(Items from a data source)
-------

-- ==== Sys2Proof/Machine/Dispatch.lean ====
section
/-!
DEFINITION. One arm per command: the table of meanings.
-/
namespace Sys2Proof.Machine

-------

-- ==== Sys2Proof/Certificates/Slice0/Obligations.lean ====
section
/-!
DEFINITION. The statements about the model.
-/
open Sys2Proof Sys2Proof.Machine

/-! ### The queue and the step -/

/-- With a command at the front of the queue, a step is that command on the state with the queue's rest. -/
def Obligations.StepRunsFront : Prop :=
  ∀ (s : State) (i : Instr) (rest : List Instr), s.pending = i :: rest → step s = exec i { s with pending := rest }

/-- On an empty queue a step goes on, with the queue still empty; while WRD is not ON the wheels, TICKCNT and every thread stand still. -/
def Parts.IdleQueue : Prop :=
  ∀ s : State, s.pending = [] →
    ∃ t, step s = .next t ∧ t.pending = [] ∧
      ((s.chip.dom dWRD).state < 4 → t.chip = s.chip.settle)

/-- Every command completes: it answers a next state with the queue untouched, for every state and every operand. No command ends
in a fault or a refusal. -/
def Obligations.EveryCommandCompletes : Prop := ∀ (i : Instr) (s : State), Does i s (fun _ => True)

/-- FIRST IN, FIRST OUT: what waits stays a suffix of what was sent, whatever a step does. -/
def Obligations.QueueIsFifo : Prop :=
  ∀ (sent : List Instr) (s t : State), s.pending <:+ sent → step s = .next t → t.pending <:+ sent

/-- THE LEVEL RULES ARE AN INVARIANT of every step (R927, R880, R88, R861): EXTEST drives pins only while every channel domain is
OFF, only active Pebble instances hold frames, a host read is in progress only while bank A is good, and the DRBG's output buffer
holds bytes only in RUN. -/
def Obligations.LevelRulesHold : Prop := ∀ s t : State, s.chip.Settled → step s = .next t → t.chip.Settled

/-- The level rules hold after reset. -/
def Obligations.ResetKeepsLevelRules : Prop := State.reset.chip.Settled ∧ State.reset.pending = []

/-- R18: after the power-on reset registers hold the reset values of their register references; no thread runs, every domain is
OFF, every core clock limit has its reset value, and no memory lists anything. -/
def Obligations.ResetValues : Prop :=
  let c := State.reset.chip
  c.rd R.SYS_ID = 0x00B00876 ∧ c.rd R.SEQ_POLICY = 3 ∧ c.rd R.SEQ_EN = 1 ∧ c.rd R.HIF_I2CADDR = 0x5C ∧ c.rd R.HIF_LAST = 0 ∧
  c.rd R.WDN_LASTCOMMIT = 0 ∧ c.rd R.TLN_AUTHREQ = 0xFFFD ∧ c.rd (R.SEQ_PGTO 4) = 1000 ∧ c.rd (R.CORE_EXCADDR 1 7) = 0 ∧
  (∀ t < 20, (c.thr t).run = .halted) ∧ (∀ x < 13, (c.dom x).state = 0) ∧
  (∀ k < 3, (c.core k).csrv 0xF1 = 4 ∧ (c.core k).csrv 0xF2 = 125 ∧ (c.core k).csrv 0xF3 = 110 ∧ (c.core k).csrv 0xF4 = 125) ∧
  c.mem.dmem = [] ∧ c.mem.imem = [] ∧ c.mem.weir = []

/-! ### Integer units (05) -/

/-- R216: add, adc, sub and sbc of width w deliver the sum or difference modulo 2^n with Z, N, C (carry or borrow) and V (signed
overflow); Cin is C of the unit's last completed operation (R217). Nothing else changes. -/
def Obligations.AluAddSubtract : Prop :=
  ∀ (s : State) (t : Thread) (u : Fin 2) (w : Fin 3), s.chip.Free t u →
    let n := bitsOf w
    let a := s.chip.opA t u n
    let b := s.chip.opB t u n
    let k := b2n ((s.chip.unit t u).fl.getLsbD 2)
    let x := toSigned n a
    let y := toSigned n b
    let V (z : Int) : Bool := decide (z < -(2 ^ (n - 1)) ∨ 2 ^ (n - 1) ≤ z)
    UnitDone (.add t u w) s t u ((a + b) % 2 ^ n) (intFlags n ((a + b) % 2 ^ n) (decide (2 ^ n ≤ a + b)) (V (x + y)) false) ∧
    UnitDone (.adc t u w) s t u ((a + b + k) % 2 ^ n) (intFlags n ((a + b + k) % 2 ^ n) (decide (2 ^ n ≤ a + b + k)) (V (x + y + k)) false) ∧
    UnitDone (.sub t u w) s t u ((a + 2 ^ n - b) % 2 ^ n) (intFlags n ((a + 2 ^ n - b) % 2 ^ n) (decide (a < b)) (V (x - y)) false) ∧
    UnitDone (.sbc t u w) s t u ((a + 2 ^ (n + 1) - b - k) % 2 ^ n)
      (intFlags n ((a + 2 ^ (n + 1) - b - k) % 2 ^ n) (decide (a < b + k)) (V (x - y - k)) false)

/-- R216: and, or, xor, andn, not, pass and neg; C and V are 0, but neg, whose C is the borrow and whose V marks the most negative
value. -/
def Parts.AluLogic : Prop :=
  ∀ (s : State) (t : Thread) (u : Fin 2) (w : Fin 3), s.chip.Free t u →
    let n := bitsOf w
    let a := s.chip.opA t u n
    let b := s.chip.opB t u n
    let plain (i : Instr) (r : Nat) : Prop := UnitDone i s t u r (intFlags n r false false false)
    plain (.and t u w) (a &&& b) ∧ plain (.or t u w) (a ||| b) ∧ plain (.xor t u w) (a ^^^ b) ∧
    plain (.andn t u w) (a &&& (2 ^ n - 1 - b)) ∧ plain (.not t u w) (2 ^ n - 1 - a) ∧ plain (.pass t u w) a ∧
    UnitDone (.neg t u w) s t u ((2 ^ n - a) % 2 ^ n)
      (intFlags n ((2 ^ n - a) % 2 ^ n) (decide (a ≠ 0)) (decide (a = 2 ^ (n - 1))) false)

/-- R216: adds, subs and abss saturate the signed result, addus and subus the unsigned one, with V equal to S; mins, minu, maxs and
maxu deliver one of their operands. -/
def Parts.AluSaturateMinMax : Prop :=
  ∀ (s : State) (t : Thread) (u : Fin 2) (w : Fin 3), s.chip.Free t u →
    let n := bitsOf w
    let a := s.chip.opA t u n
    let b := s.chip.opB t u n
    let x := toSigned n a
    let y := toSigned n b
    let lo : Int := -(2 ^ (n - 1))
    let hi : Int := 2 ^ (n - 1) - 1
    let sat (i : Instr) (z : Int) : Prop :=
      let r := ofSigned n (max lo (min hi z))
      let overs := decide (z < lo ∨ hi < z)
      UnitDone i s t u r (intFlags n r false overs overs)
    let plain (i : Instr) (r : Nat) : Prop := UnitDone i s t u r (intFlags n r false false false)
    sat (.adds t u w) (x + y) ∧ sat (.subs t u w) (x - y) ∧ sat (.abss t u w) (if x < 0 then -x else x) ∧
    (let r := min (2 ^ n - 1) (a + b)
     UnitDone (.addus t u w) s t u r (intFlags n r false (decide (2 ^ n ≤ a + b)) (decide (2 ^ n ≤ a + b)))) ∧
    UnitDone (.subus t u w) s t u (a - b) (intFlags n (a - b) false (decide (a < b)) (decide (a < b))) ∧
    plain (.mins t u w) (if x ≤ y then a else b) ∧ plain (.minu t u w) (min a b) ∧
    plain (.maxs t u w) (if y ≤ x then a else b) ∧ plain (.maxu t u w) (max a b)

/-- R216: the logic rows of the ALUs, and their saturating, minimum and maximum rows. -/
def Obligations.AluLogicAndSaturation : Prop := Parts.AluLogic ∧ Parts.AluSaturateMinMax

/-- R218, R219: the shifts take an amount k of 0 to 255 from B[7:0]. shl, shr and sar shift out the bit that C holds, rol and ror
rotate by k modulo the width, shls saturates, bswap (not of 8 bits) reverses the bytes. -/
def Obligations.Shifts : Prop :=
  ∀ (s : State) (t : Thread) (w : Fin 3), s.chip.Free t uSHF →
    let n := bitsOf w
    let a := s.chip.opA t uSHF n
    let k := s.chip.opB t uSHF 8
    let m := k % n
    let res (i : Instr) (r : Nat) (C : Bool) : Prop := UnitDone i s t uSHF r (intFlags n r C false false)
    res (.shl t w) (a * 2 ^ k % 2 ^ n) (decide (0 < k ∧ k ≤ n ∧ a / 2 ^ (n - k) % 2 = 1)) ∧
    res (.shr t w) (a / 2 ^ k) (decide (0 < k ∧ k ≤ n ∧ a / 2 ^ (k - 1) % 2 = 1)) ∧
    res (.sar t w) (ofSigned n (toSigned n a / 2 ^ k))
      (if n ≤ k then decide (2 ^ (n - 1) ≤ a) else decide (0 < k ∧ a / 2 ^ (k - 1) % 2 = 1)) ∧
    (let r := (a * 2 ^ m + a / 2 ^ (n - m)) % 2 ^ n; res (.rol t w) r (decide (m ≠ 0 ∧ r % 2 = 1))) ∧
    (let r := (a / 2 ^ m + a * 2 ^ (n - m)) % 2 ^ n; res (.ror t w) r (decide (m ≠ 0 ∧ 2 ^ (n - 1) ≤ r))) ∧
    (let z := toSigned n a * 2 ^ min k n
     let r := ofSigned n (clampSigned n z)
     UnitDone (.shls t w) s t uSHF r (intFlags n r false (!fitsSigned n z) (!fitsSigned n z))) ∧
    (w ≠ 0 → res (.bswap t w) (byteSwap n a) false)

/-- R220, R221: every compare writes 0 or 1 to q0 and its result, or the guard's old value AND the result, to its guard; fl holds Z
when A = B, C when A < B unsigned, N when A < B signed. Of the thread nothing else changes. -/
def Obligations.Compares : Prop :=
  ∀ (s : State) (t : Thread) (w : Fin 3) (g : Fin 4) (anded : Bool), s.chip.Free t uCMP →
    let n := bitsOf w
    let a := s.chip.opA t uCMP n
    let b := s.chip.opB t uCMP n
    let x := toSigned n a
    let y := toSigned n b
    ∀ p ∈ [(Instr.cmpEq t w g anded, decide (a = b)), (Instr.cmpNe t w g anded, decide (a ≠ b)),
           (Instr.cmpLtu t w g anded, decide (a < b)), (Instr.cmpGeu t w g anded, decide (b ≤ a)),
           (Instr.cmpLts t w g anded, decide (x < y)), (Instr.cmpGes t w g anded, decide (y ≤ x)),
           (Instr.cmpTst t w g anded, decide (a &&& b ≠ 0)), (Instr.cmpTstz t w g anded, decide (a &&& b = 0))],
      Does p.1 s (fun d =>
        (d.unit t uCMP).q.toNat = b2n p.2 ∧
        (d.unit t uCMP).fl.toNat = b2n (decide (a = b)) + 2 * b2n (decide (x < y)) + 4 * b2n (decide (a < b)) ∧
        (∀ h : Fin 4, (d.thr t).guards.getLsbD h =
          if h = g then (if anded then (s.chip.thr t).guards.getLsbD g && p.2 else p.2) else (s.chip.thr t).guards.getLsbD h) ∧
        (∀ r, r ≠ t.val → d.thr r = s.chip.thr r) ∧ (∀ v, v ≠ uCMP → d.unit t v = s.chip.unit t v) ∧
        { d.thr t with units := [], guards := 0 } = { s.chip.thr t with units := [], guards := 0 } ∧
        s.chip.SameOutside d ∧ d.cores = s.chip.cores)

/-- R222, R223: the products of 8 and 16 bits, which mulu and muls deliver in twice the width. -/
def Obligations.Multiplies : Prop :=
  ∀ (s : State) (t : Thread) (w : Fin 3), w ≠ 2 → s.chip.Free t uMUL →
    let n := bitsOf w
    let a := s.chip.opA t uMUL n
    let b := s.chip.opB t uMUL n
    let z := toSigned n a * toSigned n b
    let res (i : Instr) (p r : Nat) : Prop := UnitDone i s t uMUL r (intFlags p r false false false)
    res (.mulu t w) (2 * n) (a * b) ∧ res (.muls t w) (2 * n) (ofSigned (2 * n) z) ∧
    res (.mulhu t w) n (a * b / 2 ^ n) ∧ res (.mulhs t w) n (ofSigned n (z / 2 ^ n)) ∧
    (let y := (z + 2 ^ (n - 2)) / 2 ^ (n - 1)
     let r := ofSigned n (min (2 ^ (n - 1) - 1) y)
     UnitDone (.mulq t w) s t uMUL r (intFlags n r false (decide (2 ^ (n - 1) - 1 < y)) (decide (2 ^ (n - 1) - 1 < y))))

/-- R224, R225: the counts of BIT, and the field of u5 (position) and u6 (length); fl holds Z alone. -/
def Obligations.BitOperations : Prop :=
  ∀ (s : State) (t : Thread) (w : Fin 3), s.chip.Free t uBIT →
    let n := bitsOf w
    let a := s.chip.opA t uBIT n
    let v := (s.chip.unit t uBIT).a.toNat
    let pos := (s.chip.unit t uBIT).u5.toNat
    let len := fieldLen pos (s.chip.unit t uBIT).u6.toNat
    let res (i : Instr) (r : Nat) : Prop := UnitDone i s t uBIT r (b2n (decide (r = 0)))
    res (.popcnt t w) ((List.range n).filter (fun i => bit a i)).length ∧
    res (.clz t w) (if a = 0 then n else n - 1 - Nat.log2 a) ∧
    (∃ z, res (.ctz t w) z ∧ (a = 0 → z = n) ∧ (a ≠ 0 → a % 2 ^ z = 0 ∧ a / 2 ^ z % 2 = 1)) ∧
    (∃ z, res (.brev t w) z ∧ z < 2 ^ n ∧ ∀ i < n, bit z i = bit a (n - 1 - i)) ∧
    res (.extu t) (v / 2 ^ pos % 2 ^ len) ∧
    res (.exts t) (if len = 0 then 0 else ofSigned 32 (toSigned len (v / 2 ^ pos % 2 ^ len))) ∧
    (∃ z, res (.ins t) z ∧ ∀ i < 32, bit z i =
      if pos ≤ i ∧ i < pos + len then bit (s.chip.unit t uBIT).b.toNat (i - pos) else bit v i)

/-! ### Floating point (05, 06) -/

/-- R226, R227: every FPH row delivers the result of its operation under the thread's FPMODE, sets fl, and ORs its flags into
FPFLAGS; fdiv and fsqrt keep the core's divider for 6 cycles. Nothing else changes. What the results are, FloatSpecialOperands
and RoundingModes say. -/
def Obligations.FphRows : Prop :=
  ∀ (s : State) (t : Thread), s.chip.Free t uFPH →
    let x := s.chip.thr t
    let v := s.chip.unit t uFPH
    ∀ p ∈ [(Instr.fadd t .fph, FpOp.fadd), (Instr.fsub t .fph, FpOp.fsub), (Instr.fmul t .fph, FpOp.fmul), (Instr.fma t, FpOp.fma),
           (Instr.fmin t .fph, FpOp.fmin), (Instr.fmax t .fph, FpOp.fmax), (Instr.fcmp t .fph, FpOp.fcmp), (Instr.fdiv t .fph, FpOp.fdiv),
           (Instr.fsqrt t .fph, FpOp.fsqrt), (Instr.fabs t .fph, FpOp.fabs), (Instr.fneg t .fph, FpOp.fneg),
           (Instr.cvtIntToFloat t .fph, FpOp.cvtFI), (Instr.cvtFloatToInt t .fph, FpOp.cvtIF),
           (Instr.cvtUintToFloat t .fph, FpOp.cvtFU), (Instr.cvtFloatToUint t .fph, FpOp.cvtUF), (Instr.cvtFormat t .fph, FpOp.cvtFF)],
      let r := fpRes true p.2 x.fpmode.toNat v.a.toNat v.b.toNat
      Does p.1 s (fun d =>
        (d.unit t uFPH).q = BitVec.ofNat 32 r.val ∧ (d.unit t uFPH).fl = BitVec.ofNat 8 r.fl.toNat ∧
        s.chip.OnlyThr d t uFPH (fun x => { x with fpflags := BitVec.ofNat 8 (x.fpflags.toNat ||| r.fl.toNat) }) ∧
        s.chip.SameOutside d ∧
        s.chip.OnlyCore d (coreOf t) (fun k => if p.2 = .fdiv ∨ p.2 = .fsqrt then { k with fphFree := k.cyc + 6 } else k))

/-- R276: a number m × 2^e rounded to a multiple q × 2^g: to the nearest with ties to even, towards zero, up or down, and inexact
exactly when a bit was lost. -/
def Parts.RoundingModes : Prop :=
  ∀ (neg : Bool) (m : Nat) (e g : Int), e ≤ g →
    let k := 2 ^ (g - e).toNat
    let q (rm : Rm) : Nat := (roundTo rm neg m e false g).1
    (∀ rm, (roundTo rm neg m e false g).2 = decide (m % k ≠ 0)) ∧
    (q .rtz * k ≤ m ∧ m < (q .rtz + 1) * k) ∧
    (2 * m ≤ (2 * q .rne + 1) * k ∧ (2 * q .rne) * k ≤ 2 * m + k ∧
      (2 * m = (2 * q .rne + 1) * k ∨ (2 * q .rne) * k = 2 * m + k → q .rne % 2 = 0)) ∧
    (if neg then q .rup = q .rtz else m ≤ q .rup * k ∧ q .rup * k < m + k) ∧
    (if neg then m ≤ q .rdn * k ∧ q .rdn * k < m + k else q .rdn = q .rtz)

-------

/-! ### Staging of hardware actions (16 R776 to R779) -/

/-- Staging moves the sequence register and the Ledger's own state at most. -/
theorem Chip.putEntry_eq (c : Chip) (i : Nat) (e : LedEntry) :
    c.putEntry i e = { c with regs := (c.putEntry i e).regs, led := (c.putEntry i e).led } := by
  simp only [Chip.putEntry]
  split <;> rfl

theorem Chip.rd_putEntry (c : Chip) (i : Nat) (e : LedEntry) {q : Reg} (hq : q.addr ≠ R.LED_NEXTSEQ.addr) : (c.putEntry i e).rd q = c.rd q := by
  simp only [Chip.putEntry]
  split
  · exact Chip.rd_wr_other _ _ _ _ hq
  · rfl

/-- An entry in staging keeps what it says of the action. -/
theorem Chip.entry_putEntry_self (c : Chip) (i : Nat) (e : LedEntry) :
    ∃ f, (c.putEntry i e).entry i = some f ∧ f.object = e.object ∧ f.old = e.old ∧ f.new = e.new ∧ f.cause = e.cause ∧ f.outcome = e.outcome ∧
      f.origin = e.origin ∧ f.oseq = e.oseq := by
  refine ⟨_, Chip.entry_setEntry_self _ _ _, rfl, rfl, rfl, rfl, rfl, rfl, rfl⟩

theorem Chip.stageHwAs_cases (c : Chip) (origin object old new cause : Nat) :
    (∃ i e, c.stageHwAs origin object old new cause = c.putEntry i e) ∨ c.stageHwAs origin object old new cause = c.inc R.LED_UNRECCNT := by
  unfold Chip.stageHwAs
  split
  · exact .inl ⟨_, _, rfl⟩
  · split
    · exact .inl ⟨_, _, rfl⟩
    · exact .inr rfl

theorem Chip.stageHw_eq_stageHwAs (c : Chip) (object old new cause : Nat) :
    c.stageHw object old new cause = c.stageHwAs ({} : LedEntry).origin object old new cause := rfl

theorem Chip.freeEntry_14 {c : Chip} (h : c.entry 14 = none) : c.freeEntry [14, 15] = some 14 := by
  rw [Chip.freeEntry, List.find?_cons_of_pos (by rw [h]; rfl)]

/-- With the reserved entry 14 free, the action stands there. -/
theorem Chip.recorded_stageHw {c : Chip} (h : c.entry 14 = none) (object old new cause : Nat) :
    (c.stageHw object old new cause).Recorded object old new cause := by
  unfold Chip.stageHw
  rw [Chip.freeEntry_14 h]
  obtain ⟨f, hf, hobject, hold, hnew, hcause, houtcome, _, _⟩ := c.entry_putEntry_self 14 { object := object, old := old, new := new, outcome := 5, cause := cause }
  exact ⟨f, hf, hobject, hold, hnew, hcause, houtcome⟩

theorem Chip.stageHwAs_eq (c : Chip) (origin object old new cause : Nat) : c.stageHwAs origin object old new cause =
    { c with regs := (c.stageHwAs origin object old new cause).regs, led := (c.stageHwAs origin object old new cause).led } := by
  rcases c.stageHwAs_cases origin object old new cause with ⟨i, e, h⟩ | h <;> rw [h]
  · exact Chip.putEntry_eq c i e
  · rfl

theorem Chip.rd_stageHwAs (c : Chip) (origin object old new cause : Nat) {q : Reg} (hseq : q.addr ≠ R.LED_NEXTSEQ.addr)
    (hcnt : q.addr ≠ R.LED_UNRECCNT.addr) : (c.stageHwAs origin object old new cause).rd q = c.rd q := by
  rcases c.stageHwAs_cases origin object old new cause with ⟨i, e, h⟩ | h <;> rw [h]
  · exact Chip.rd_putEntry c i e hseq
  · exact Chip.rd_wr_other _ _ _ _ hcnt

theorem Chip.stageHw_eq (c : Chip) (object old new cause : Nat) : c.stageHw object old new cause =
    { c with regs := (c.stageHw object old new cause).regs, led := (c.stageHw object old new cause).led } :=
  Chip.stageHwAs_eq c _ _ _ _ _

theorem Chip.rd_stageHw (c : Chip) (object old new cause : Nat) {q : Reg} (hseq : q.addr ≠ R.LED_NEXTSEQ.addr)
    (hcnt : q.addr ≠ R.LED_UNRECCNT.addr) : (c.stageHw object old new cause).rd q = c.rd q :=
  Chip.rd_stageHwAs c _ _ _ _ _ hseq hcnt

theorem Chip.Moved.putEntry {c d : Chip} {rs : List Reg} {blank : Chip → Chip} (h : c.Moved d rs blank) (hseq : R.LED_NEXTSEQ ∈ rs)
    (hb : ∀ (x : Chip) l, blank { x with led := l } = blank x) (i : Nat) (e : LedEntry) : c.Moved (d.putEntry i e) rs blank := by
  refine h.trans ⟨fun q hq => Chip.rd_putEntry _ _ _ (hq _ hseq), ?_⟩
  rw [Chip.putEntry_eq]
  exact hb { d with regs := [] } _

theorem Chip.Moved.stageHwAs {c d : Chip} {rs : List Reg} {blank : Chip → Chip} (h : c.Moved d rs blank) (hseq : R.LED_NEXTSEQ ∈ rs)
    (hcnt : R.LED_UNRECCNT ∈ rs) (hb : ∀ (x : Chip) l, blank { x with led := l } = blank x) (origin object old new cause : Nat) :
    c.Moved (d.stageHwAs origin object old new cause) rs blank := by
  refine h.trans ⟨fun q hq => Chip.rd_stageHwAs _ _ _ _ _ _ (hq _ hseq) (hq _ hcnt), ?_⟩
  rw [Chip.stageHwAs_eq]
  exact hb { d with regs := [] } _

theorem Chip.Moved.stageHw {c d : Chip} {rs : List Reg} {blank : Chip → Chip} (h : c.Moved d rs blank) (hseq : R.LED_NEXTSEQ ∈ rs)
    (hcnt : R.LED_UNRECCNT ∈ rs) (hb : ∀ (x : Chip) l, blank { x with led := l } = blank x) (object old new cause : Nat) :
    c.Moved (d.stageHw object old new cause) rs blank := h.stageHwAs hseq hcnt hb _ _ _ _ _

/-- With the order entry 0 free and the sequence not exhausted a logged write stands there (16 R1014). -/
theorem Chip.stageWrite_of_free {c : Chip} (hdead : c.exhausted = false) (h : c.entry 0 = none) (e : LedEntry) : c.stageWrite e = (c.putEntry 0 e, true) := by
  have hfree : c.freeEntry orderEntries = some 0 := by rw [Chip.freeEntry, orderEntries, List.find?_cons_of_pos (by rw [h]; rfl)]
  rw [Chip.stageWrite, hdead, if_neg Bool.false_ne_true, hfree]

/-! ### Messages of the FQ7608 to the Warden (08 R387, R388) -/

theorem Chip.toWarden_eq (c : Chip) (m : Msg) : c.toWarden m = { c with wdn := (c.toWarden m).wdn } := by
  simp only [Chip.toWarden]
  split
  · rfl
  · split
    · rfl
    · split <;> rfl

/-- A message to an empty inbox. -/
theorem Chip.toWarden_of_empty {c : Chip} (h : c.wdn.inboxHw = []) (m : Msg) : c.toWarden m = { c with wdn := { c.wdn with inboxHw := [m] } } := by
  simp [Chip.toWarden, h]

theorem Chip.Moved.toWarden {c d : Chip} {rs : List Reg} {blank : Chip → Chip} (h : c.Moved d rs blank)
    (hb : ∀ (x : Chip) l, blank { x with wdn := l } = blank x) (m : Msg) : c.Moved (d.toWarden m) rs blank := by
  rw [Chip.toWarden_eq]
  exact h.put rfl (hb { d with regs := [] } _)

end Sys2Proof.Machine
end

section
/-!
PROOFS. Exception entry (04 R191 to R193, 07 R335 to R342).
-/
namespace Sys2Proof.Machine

-------

AIM OF THE EXERCISE - Working from the records above, write out verbatim only the lines from the line containing "let b := s.chip.opB t uCMP n" through the line containing "(Instr.cmpTst t w".

EXERCISE OUTPUT -
    let b := s.chip.opB t uCMP n
    let x := toSigned n a
    let y := toSigned n b
    ∀ p ∈ [(Instr.cmpEq t w g anded, decide (a = b)), (Instr.cmpNe t w g anded, decide (a ≠ b)),
           (Instr.cmpLtu t w g anded, decide (a < b)), (Instr.cmpGeu t w g anded, decide (b ≤ a)),
           (Instr.cmpLts t w g anded, decide (x < y)), (Instr.cmpGes t w g anded, decide (y ≤ x)),
           (Instr.cmpTst t w g anded, decide (a &&& b ≠ 0)), (Instr.cmpTstz t w g anded, decide (a &&& b = 0))],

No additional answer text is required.